Упал на снег не в дни войны, а в мирный час,
И для него весны рассвет навек погас:
«Я ухожу», – сказал мальчишка ей сквозь грусть, —
«Ты только жди, я обязательно вернусь…»
И он ушел, не встретив первую весну,
Домой пришел в солдатском цинковом гробу.

Никто из «дедушек» не успел попасть в Афган. Первых на войну из их части отправили уже тогда, когда Алексей, Казарян, Гвозденков, Зозуля и прочие его призыва стали «дембелями».

– Все, Годин, отслужил!

Какое странное чувство! За воротами части тебя ждет долгожданная свобода. Но как же Алексей отвык от нее! Годин вспоминал, как это было – до армии. Теперь снова придется делать все самому. Самому решать, где спать, что есть, что одевать, как, чем себя занять. И за все, что ждет его там, за воротами части, на «гражданке», отвечать тоже только ему. Готов? Ко всему?

Привык жить по законам армии и по ее же законам не хотел ни о чем задумываться. Но мысли сами ввинчивались в мозг. О родителях, о Кате, о синей папке, об институте. Сбежал в армию, дав себе отсрочку от большого решения, и вот: отсрочка кончилась, а он так ничего и не решил.

Часть вторая. Обретение

«В списках не значился»

Когда вошел домой, первое, что бросилось в глаза, это то, как постарели мать и отец. Всего-то два года прошло, а они осунулись, как-то потускнели, лица у обоих покрылись морщинками. Зато расцветала сестренка. Она уже была почти подростком. Неугомонная, после объятий всей семьей умудрилась за несколько минут показать брату дневник, фотографии всех одноклассников, пропиликать что-то на скрипке и немного пожаловаться на родителей:

– Держат меня дома взаперти! Гулять одну не отпускают, а сами после работы почти никуда и не ходят. Только в аптеку для них бегаю.

Алексей пообещал Лиле прогуляться с ней по улицам Дальнедорожного.

– В солдатской форме!

– Конечно!

Сводить ее в парк и накормить мороженым.

– Эскимо! И еще пломбир!

– Обязательно!

Все ей хотелось прямо сейчас, и она просто вцепилась в брата, не отпускала его.

А ему прямо сейчас нужно было другое. После первых расспросов родителей о делах, о здоровье он все не решался спросить. А мать и отец будто забыли, что это его очень интересует. В конце концов не выдержал:

– А Катя? Давно ее видели? – Глянул на часы. – На работе, может быть, в это время? Писала мне, что закончила учебу и теперь работает в кафе: торты вроде делает…
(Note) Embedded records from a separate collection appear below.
-- ==== Sys2Proof/Machine/Rng.lean ====
section
/-!
DEFINITION. RNG (R163 to R168): stream records of the vtile, blocks of SHAKE256, and their transforms.
-/
namespace Sys2Proof.Machine

/-- The record that `.a` names (R165). -/
def rngIndex (s : State) (r : SRef) : Nat := bits (s.slot r).lat.rng.a.toNat 2 0

/-- The 128 bits of a record (R163). -/
def RngRec.word128 (g : RngRec) : Nat := g.sid + b2n g.exh * 2 ^ 32 + g.ctr * 2 ^ 64

/-- A record after a block was used (R166). -/
def RngRec.next (g : RngRec) : RngRec := if g.ctr = 2 ^ 64 - 1 then { g with exh := true } else { g with ctr := g.ctr + 1 }

/-- A draw of any kind: refused on an exhausted record, else a block, transformed, and the counter moves on. -/
def rngDrawMeaning' (op : RngOp) (m : BitVec 3) (f : (block : Nat) → Nat) : TrigMeaning :=
  { trig := .rng op
    stall := noStall
    check := fun s r =>
      if (vget (s.vt r.vt).rng (rngIndex s r) RngRec.blank).exh then some (0x12, word (rngIndex s r)) else none
    fire := fun s r =>
      let g := vget (s.vt r.vt).rng (rngIndex s r) RngRec.blank
      let block := rngBlock (s.ctx r.vt.ctx).desc.seed.toNat (r.vt.rank % 2 ^ 24) g.sid g.ctr
      let i := rngIndex s r
      (s.modVt r.vt (fun t => { t with rng := vmod t.rng i RngRec.next })).modSlot r (fun sl =>
        sl.fire (.rng op) m (landV (BitVec.ofNat 1024 (f block)) evNone)) }

/-- R165 seed. -/
def rngSeedMeaning (m : BitVec 3) : TrigMeaning :=
  { trig := .rng .seed
    stall := noStall
    check := noCheck
    fire := fun s r =>
      let i := rngIndex s r
      let old := (vget (s.vt r.vt).rng i RngRec.blank).word128
      let b := (s.slot r).lat.rng.b.toNat
      (s.modVt r.vt (fun t => { t with rng := vset t.rng i ⟨bits b 31 0, false, bits b 127 64⟩ })).modSlot r (fun sl =>
        sl.fire (.rng .seed) m (landV (BitVec.ofNat 1024 old) evNone)) }
def execRngSeed (m : BitVec 3) (s : State) : Host.Outcome State Fault Refusal := runTrigger (rngSeedMeaning m) m s

/-- R165 draw. -/
def rngDrawMeaning (m : BitVec 3) : TrigMeaning := rngDrawMeaning' .draw m (fun b => b)
def execRngDraw (m : BitVec 3) (s : State) : Host.Outcome State Fault Refusal := runTrigger (rngDrawMeaning m) m s

/-- R167 unif. -/
def rngUnifMeaning (m : BitVec 3) : TrigMeaning := rngDrawMeaning' .unif m (unifLanes (fmtOfF m))
def execRngUnif (m : BitVec 3) (s : State) : Host.Outcome State Fault Refusal := runTrigger (rngUnifMeaning m) m s

/-- R167 norm; the decoder admits it on stepping B1 only (R98). -/
def rngNormMeaning (m : BitVec 3) : TrigMeaning := rngDrawMeaning' .norm m (normLanes (fmtOfF m))
def execRngNorm (m : BitVec 3) (s : State) : Host.Outcome State Fault Refusal := runTrigger (rngNormMeaning m) m s

end Sys2Proof.Machine
end

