-- ==== Sys2Proof/Machine/Moves.lean ====
section
/-!
DEFINITION. The moves of an instruction (R86 to R96): guards, sources read once, stalls, acceptance checks in move order,
writes, triggers fired in move order; the immediate writes of MH and MW (R83); and how a control operation joins them.
-/
namespace Sys2Proof.Machine

/-- The meaning of a trigger with a modifier; `v` is the trigger's value, which only MXQ.cmd takes whole (R170). -/
def meaningOf (t : Trig) (m : BitVec 3) (v : VWord) : TrigMeaning :=
  match t with
  | .alu n .add => aluAddMeaning n m
  | .alu n .sub => aluSubMeaning n m
  | .alu n .and => aluAndMeaning n m
  | .alu n .or => aluOrMeaning n m
  | .alu n .xor => aluXorMeaning n m
  | .alu n .andn => aluAndnMeaning n m
  | .alu n .shl => aluShlMeaning n m
  | .alu n .shr => aluShrMeaning n m
  | .alu n .sra => aluSraMeaning n m
  | .alu n .rol => aluRolMeaning n m
  | .alu n .ror => aluRorMeaning n m
  | .alu n .min => aluMinMeaning n m
  | .alu n .max => aluMaxMeaning n m
  | .alu n .eq => aluEqMeaning n m
  | .alu n .ne => aluNeMeaning n m
  | .alu n .lt => aluLtMeaning n m
  | .alu n .le => aluLeMeaning n m
  | .alu n .sel => aluSelMeaning n m
  | .alu n .bfx => aluBfxMeaning n m
  | .alu n .bfi => aluBfiMeaning n m
  | .alu n .clz => aluClzMeaning n m
  | .alu n .ctz => aluCtzMeaning n m
  | .alu n .popc => aluPopcMeaning n m
  | .alu n .bswap => aluBswapMeaning n m
  | .alu n .adds => aluAddsMeaning n m
  | .alu n .subs => aluSubsMeaning n m
  | .alu n .abs => aluAbsMeaning n m
  | .alu n .neg => aluNegMeaning n m
  | .mul .mul => mulMulMeaning m
  | .mul .mulh => mulMulhMeaning m
  | .mul .mulw => mulMulwMeaning m
  | .mul .mad => mulMadMeaning m
  | .mul .div => mulDivMeaning m
  | .mul .rem => mulRemMeaning m
  | .mul .divrem => mulDivremMeaning m
  | .agu .add => aguAddMeaning m
  | .agu .idx => aguIdxMeaning m
  | .agu .idx2 => aguIdx2Meaning m
  | .agu .chk => aguChkMeaning m
  | .agu .wrap => aguWrapMeaning m
  | .agu .hmk => aguHmkMeaning m
  | .agu .hadv => aguHadvMeaning m
  | .agu .hrel => aguHrelMeaning m
  | .lsu .ld => lsuLdMeaning m
  | .lsu .st => lsuStMeaning m
  | .lsu .ldWf => lsuLdWfMeaning m
  | .lsu .ldTake => lsuLdTakeMeaning m
  | .lsu .stFill => lsuStFillMeaning m
  | .lsu .feRd => lsuFeRdMeaning m
  | .lsu .feClr => lsuFeClrMeaning m
  | .lsu .aAdd => lsuAAddMeaning m
  | .lsu .aAnd => lsuAAndMeaning m
  | .lsu .aOr => lsuAOrMeaning m
  | .lsu .aXor => lsuAXorMeaning m
  | .lsu .aMin => lsuAMinMeaning m
  | .lsu .aMax => lsuAMaxMeaning m
  | .lsu .aCas => lsuACasMeaning m
  | .lsu .aSwap => lsuASwapMeaning m
  | .lsu .fence => lsuFenceMeaning m
  | .lsu .rel => lsuRelMeaning m
  | .lsu .acq => lsuAcqMeaning m
  | .lsu .cLd => lsuCLdMeaning m
  | .lsu .cSt => lsuCStMeaning m
  | .lsu .cAddO => lsuCAddOMeaning m
  | .lsu .cAddU => lsuCAddUMeaning m
  | .lsu .cMinO => lsuCMinOMeaning m
  | .lsu .cMinU => lsuCMinUMeaning m
  | .lsu .cMaxO => lsuCMaxOMeaning m
  | .lsu .cMaxU => lsuCMaxUMeaning m
  | .lsu .cCasO => lsuCCasOMeaning m
  | .lsu .cCasU => lsuCCasUMeaning m
  | .lsu .cSwapO => lsuCSwapOMeaning m
  | .lsu .cSwapU => lsuCSwapUMeaning m
  | .lsu .cDecq => lsuCDecqMeaning m
  | .fpu .add rm => fpuAddMeaning m rm
  | .fpu .sub rm => fpuSubMeaning m rm
  | .fpu .mul rm => fpuMulMeaning m rm
  | .fpu .fma rm => fpuFmaMeaning m rm
  | .fpu .div rm => fpuDivMeaning m rm
  | .fpu .sqrt rm => fpuSqrtMeaning m rm
  | .fpu .cvt rm => fpuCvtMeaning m rm
  | .fpu .cvti rm => fpuCvtiMeaning m rm
  | .fpu .cvtf rm => fpuCvtfMeaning m rm
  | .fpu .min _ => fpuMinMeaning m
  | .fpu .max _ => fpuMaxMeaning m
  | .fpu .eq _ => fpuEqMeaning m
  | .fpu .lt _ => fpuLtMeaning m
  | .fpu .le _ => fpuLeMeaning m
  | .fpu .un _ => fpuUnMeaning m
  | .fpu .abs _ => fpuAbsMeaning m
  | .fpu .neg _ => fpuNegMeaning m
  | .fpu .cls _ => fpuClassMeaning m
  | .vec .add rm => vecAddMeaning m rm
  | .vec .sub rm => vecSubMeaning m rm
  | .vec .mul rm => vecMulMeaning m rm
  | .vec .fma rm => vecFmaMeaning m rm
  | .vec .cvt rm => vecCvtMeaning m rm
  | .vec .cvti rm => vecCvtiMeaning m rm
  | .vec .cvtf rm => vecCvtfMeaning m rm
  | .vec .redaddO rm => vecRedaddOMeaning m rm
  | .vec .redaddU rm => vecRedaddUMeaning m rm
  | .vec .bfdec rm => vecBfdecMeaning m rm
  | .vec .min _ => vecMinMeaning m
  | .vec .max _ => vecMaxMeaning m
  | .vec .eq _ => vecEqMeaning m
  | .vec .lt _ => vecLtMeaning m
  | .vec .le _ => vecLeMeaning m
  | .vec .sel _ => vecSelMeaning m
  | .vec .abs _ => vecAbsMeaning m
  | .vec .neg _ => vecNegMeaning m
  | .vec .redmax _ => vecRedmaxMeaning m
  | .vec .redmin _ => vecRedminMeaning m
  | .vec .bfenc _ => vecBfencMeaning m
  | .vec .bfalign _ => vecBfalignMeaning m
  | .vec .exp _ => vecExpMeaning m
  | .vec .log _ => vecLogMeaning m
  | .vec .rcp _ => vecRcpMeaning m
  | .vec .rsqrt _ => vecRsqrtMeaning m
  | .vec .tanh _ => vecTanhMeaning m
  | .vec .sigm _ => vecSigmMeaning m
  | .vec .perm _ => vecPermMeaning m
  | .vec .bcast _ => vecBcastMeaning m
  | .vec .rotl _ => vecRotlMeaning m
  | .vec .vld _ => vecVldMeaning m
  | .vec .vst _ => vecVstMeaning m
  | .vec .vldWf _ => vecVldWfMeaning m
  | .vec .iadd _ => vecIaddMeaning m
  | .vec .isub _ => vecIsubMeaning m
  | .vec .imul _ => vecImulMeaning m
  | .vec .iand _ => vecIandMeaning m
  | .vec .ior _ => vecIorMeaning m
  | .vec .ixor _ => vecIxorMeaning m
  | .vec .ishl _ => vecIshlMeaning m
  | .vec .ishr _ => vecIshrMeaning m
  | .vec .imin _ => vecIminMeaning m
  | .vec .imax _ => vecImaxMeaning m
  | .rng .seed => rngSeedMeaning m
  | .rng .draw => rngDrawMeaning m
  | .rng .unif => rngUnifMeaning m
  | .rng .norm => rngNormMeaning m
  | .mxq .cmd => mxqCmdMeaning (v.setWidth 512)
  | .mxq .poll => mxqPollMeaning m
  | .cpe .send => cpeSendMeaning m
  | .cpe .read => cpeReadMeaning m
  | .cpe .store => cpeStoreMeaning m
  | .cpe .muster => cpeMusterMeaning m
  | .cpe .scatter => cpeScatterMeaning m
  | .cpe .rsend => cpeRsendMeaning m
  | .cpe .seal => cpeSealMeaning m
  | .cpe .cwait => cpeCwaitMeaning m
  | .msg .send => msgSendMeaning m
  | .msg .sendv => msgSendvMeaning m
  | .msg .sendr => msgSendrMeaning m
  | .msg .svc => msgSvcMeaning m
  | .pat .pcfg => patPcfgMeaning m
  | .pat .prd => patPrdMeaning m
  | .pat .pset => patPsetMeaning m
  | .pat .pget => patPgetMeaning m
  | .pat .hset => patHsetMeaning m
  | .pat .hget => patHgetMeaning m
  | .pat .pen => patPenMeaning m
  | .pat .pdis => patPdisMeaning m
  | .sys .fsr => sysFsrMeaning m
  | .sys .cfgrd => sysCfgrdMeaning m
  | .sys .cfgwr => sysCfgwrMeaning m

/-! ## Executing the moves of an instruction (R94) -/

/-- An enabled move with its number and the value it read. -/
structure Moved where
  k : Nat
  mv : Move
  val : VWord
  deriving DecidableEq, Repr, Inhabited

/-- What reading the sources gives: the enabled moves with their values, or why the instruction does not go on. -/
inductive ReadAll where
  | ok (l : List Moved)
  | stall
  | park (u : FUnit)
  | trap (code : Nat) (tval : Word) (k : Nat)
  deriving DecidableEq, Repr, Inhabited

/-- Read the sources of the enabled moves, in move order. Reading changes nothing, so one source code read by several moves
gives them one value (R95). -/
def State.readMoves (s : State) (r : SRef) : List (Nat × Move) → ReadAll
  | [] => .ok []
  | (k, mv) :: l =>
    if !(s.slot r).guard mv.g then s.readMoves r l
    else match s.readSrc r mv.src with
      | .stall => .stall
      | .park u => .park u
      | .trap code tval => .trap code tval k
      | .val v => match s.readMoves r l with
        | .ok rest => .ok ({ k := k, mv := mv, val := v } :: rest)
        | x => x

/-- The trigger of a move, if it has one. -/
def Moved.trig? (m : Moved) : Option Trig :=
  match m.mv.dst with
  | .trig t => some t
  | _ => none

def Moved.meaning (m : Moved) (t : Trig) : TrigMeaning := meaningOf t m.mv.mod m.val

/-- Write the destinations that are not triggers, in move order. -/
def Slot.writeMoves (sl : Slot) (l : List Moved) : Slot :=
  l.foldl (fun sl m => if m.trig?.isNone then sl.write m.mv.dst m.mv.mod m.val else sl) sl

/-- Put the values of the triggers into their units' `.a`. -/
def Slot.writeTriggers (sl : Slot) (l : List Moved) : Slot :=
  l.foldl (fun sl m => if m.trig?.isSome then sl.write m.mv.dst m.mv.mod m.val else sl) sl

/-- Is the trigger a fence, rel or acq (R123)? -/
def trigIsFence : Trig → Bool
  | .lsu .fence | .lsu .rel | .lsu .acq => true
  | _ => false

/-- Does any trigger stall? The latches stand as the instruction would write them; a fence of an earlier move holds a later
one back. -/
def State.movesStall (s : State) (r : SRef) : List Moved → Bool
  | [] => false
  | m :: l => match m.trig? with
    | none => s.movesStall r l
    | some t =>
      let k := m.meaning t
      s.trigStalls r t m.mv.mod || k.stall s r || (if trigIsFence t then k.fire s r else s).movesStall r l

/-- The first acceptance check that fails, in move order; the stores of earlier moves stand in the buffer (R94). -/
def State.movesCheck (s : State) (r : SRef) : List Moved → Option (Nat × Word × Nat)
  | [] => none
  | m :: l => match m.trig? with
    | none => s.movesCheck r l
    | some t =>
      let k := m.meaning t
      match k.check s r with
      | some (code, tval) => some (code, tval, m.k)
      | none => (if trigIsStore t then k.fire s r else s).movesCheck r l

/-- Fire the triggers in move order. An instruction takes effect whole (R94): a trigger that ends the firing itself, an ABORT of
the own vtile, comes after the others. -/
def State.fireMoves (s : State) (r : SRef) (fser : Nat) : List Moved → State
  | [] => s
  | m :: l => match m.trig? with
    | none => s.fireMoves r fser l
    | some t =>
      let fired := (m.meaning t).fire s r
      if (fired.slot r).fser == fser then fired.fireMoves r fser l else (m.meaning t).fire (s.fireMoves r fser l) r

/-- Triggers beyond the limits of R346 and R124, counting those of the instruction itself. -/
def Slot.crowded (sl : Slot) (l : List Moved) : Bool :=
  let ts := l.filterMap Moved.trig?
  let stores := (ts.filter trigIsStore).length
  (stores < ts.length && 32 < sl.ops.length + (ts.length - stores)) || (0 < stores && 8 < sl.sb.length + stores)

/-- What follows the moves: a stall of its own, an acceptance check, and what it does. Each sees the state with what the
moves write, and the slot as it stood before the instruction, with which its register and guard were read. -/
structure Tail where
  stall : State → SRef → Slot → Bool
  check : State → SRef → Slot → Option (Nat × Word)
  run : State → SRef → Slot → State

/-- Go on with the next instruction. -/
def State.goOn (s : State) (r : SRef) : State := s.modSlot r Slot.advance

/-- No control operation. -/
def Tail.none : Tail := { stall := fun _ _ _ => false, check := fun _ _ _ => Option.none, run := fun s r _ => s.goOn r }

/-- The first move that names a code which a user slot may not name (R92). -/
def privilegedMove (l : List (Nat × Move)) : Option Nat :=
  (l.find? (fun p => srcPrivileged p.2.src || dstPrivileged p.2.dst)).map Prod.fst

/-- The state in which an instruction's checks are made: what its moves write, the values of its triggers included. -/
def State.preview (s : State) (r : SRef) (l : List Moved) (imm : Slot → Slot) : State :=
  s.modSlot r (fun x => (imm (x.writeMoves l)).writeTriggers l)

/-- Does an instruction that has read its sources stall? -/
def State.stallsOn (s : State) (r : SRef) (l : List Moved) (imm : Slot → Slot) (tail : Tail) : Bool :=
  (s.slot r).crowded l || (s.preview r l imm).movesStall r l || tail.stall (s.preview r l imm) r (s.slot r)

/-- Does an instruction that does not stall raise a trap of its moves or of what follows them? -/
def State.movesTrap (s : State) (mvs : List (Nat × Move)) (imm : Slot → Slot) (tail : Tail) : Bool :=
  let r := s.cur
  (!(s.slot r).sup && (privilegedMove mvs).isSome) || (match s.readMoves r mvs with
    | .trap _ _ _ => true
    | .ok l => !s.stallsOn r l imm tail && (((s.preview r l imm).movesCheck r l).isSome
        || (tail.check (s.preview r l imm) r (s.slot r)).isSome)
    | _ => false)

/-- Would `execMoves` stall, which changes nothing (R94)? -/
def State.movesWait (s : State) (mvs : List (Nat × Move)) (imm : Slot → Slot) (tail : Tail) : Bool :=
  let r := s.cur
  if s.movesTrap mvs imm tail then s.trapWaits r
  else match s.readMoves r mvs with
    | .stall => true
    | .ok l => s.stallsOn r l imm tail
    | _ => false

/-- `Execute` of R94. `imm` is the immediate write of MH or MW. -/
def State.execMoves (s : State) (mvs : List (Nat × Move)) (imm : Slot → Slot) (tail : Tail) : State :=
  let r := s.cur
  let sl := s.slot r
  match (if sl.sup then Option.none else privilegedMove mvs) with
  | some k => s.trapHere r 0x03 0 k
  | none => match s.readMoves r mvs with
    | .stall => s
    | .park u => s.parkOn r (.pending u)
    | .trap code tval k => s.trapHere r code tval k
    | .ok l =>
      let s1 := s.preview r l imm
      if s.stallsOn r l imm tail then s
      else match s1.movesCheck r l with
        | some (code, tval, k) => s.trapHere r code tval k
        | none => match tail.check s1 r sl with
          | some (code, tval) => s.trapHere r code tval 7
          | none =>
            let s2 := s1.fireMoves r sl.fser l
            if (s2.slot r).fser == sl.fser then tail.run s2 r sl else s2

def noImm (sl : Slot) : Slot := sl

/-! ## M3, MH, MW (R81 to R83) -/

/-- R82 M3. -/
def execM3 (a b c : Move) (s : State) : Host.Outcome State Fault Refusal :=
  .next (s.execMoves [(0, a), (1, b), (2, c)] noImm Tail.none)

/-- The immediate writes (R83). -/
def mhImm (imm : BitVec 20) (xd : Fin 32) (ig : Guard) (sl : Slot) : Slot :=
  if sl.guard ig then sl.xSet xd (word (wrap (sext (imm.toNat * 2 ^ 12) 32) 64)) else sl
def mwImm (imm : BitVec 56) (xd : Fin 32) (sl : Slot) : Slot := sl.xSet xd (word (wrap (sext imm.toNat 56) 64))

/-- R83 MH: x[XD] := SExt(IMM20 × 2^12, 32) when IG is true; IG is read where R94 reads it, after the moves' writes
(DEDUCED, log 13). -/
def execMh (a b : Move) (imm : BitVec 20) (xd : Fin 32) (ig : Guard) (s : State) : Host.Outcome State Fault Refusal :=
  .next (s.execMoves [(0, a), (1, b)]
    (mhImm imm xd ig) Tail.none)

/-- R83 MW: x[XD] := SExt(IMM56, 56). -/
def execMw (a : Move) (imm : BitVec 56) (xd : Fin 32) (s : State) : Host.Outcome State Fault Refusal :=
  .next (s.execMoves [(0, a)] (mwImm imm xd) Tail.none)

end Sys2Proof.Machine
end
– Торты не торты… – Как-то странно усмехнулся отец.

– Дома она, – поджав губы, уронила мать и добавила: – Но лучше бы тебе к ней не ходить.

– Почему это? – Не понимал Алексей.

– Так она же… – Раскрыла было рот сестренка, но ее за плечо оторвал от брата отец. – Брысь!

Видя, что родители больше ничего не хотят добавить, Алексей кивнул:

– Ладно, я пошел!..

Дверь открыла сама Катя. Ее глаза сначала широко распахнулись от удивления. Потом она их опустила. Опустил свои и Алексей:

– Как ты… поправилась!

Она вновь взглянула на него, невесело усмехнулась:

– Ага, поправилась. Ты что не понял? Леша, я – беременная!

– Действительно, не понял… – Снова и снова, как будто не веря, проводил глазами по ее фигуре сверху вниз, снизу вверх. – Ты же писала, что ждешь меня! И ничего… такого!

– Не хотела тебя расстраивать. Тебе же там, наверное, и так не сладко было.

Понял, почему об этом ничего не написали и родители:

– Не сладко…

За спиной Кати показалась ее мать в синем халате, всплеснула руками:

– Ой, Лешенька из армии вернулся! Какой красивый в военной форме! Детки, что же вы через порог разговариваете? Заходи, дорогой гость, проходи в дом!

Голос ее был необыкновенно ласков. Годин помнил: мать Кати всегда посматривала на него с недоверием, с каким-то подозрением, а тут вдруг такое гостеприимство.